How HtmlStapler works?

Each HTML page is parsed (using fast Lagarto parser) and all javascript and CSS links are collected. The first resource link of the same type (javascript/css) is replaced with a link to HtmlStaplerServlet. All other links of the same type are removed from the page.

After parsing, HtmlStapler copies the content of all collected links into a single file, called the bundle file. These bundle files, therefore, contains the content of all javascript/CSS (i.e. resource) files that a page loads.

In other words, each set of resource files is wrapped in its unique single bundle file. If two pages loads the same resource files, they will share the same bundle file. The order of resources on page is important (by default) i.e. if two pages load the same resources in different order, they will not share the same bundle (this is configurable, however).

Each bundle has its own unique id, a bundle id. It is actually a SHA-256 digest of the string that contains all resource links. Bundle id is also a file name of the bundle file stored on file system.

Resource content is downloaded/copied as it is, without any modification.

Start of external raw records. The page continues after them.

-- ==== Sys2Proof/Machine/Control.lean ====
section
/-! DEFINITION. The control commands START and BAD (R100, R101), the idle step (R102) and the reset step (R150). -/

namespace Sys2Proof.Machine

/-- `BAD`: fail a good run with InvalidInput; a failed run stays as it is (R101, R137). -/
def execBad (s : State) : Host.Outcome State Fault Refusal :=
  if s.errQ = .none then .next (raiseInvalidInput s) else .next (emitNone s)

/-- `START`: begin a new run, from any state (R100). -/
def execStart (s : State) : Host.Outcome State Fault Refusal := .next (beginRun s)

/-- The idle step: only `sym_valid_q` falls (R102). -/
def idleStep (s : State) : Host.Outcome State Fault Refusal := .next (emitNone s)

/-- The reset step, whatever the command inputs (R150, R152). -/
def resetStep (s : State) : Host.Outcome State Fault Refusal := .next (beginRun s)

end Sys2Proof.Machine
end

Anyhow, HtmlStapler provides a hook to additionally process this content. For example, javascript and CSS can be minimized with some 3rd party tool before stored in a bundle file.

Once bundle files are stored on file system, they will be recognized next time when server is (re)started. Therefore, bundle files will be not created again if a bundle file with the same bundle id (i.e. the file name) already exist on file system. To enforce new bundles on each server start, call reset() method after HtmlStaplerBundlesManager is created.

Working Strategies

HtmlStapler may work in two ways, i.e. strategies, called ACTION_MANAGED and RESOURCES_ONLY. The difference is if the relation between page url and its bundle id is stored in memory, or if bundle id is resolved each time per page.

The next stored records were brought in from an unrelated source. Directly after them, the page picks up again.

-- ==== Sys2Proof/Machine/Dispatch.lean ====
section
/-! DEFINITION. The dispatch of the commands to their meanings (R103). -/

namespace Sys2Proof.Machine

def exec (i : Instr) (s : State) : Host.Outcome State Fault Refusal :=
  match i with
  | .d0 => Sys2Proof.Machine.execD0 s
  | .d1 => Sys2Proof.Machine.execD1 s
  | .bad => Sys2Proof.Machine.execBad s
  | .start => Sys2Proof.Machine.execStart s

end Sys2Proof.Machine
end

In this strategy, bundles manager (a component of HtmlStapler) saves relation between page and its resource bundles. For each request action path, resolved bundle ids are stored in memory, so next time when page is called there will be no additional processing at all.

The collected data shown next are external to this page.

-- ==== Sys2Proof/Machine/Step.lean ====
section
/-! DEFINITION. The step of the machine: one clock cycle on the next input-port values (R103). -/

namespace Sys2Proof.Machine

/-- One step: perform the cycle whose inputs come next (R103; log entry 1). It never faults and never refuses. -/
def step (s : State) : Host.Outcome State Fault Refusal := cycle (nextInput s) (takeInput s)

/-- `s` with the opcode-table word presented in the very next cycle; a word that is no command word presents nothing
(log entry 2). -/
def State.withFetchWord (s : State) (nbits w : Nat) : State :=
  match decodeTableWord nbits w with
  | some _ => { s with inputs := ⟨false, true, BitVec.ofNat 2 w⟩ :: s.inputs }
  | none => { s with inputs := idleInput :: s.inputs }

end Sys2Proof.Machine
end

First time when bundle is created, the page is fully parsed and the bundle receives a temporary id (a simple number) that is used on very first page loading. From that point, HtmlStapler binds the real bundle id to the action path and all further page loads will use real bundle id.

ACTION_MANAGED strategy stores relations between bundle files and requested pages. This strategy gives top performances, but consumes memory. Be careful if web application has big number of dynamic links - OutOfMemoryException may be thrown at some point in time.

Reducing memory usage

HtmlStapler stores bundle id for each action path i.e. page of web application. Since many pages share the same resources, they will also share the same bundle id instances.

However, some web applications use REST-like urls for the same page, but for different content. For example, a web application that shows daily forecast, might have urls like: /weather/2011/10/28/SanFrancisco. The number of such urls may be virtually infinitely, so HtmlStapler may throw OutOfMemoryException at one point.

To solve this issue within this strategy, user should override resolveRealActionPath() and return the main action path for dynamic ones, i.e. /weather.html.


In this strategy, bundles manager doesn't store relations between page and bundle ids. Instead, the bundle id is resolved each time page is called from collected set of links. Of course, bundle file is created just for the first time, if it already does not exist on the file system under the same bundle name.

RESOURCE_ONLY strategy resolves bundle id every time page is loaded. This is very pragmatic strategy that gives slightly slower performances, but there is no additional memory consumption.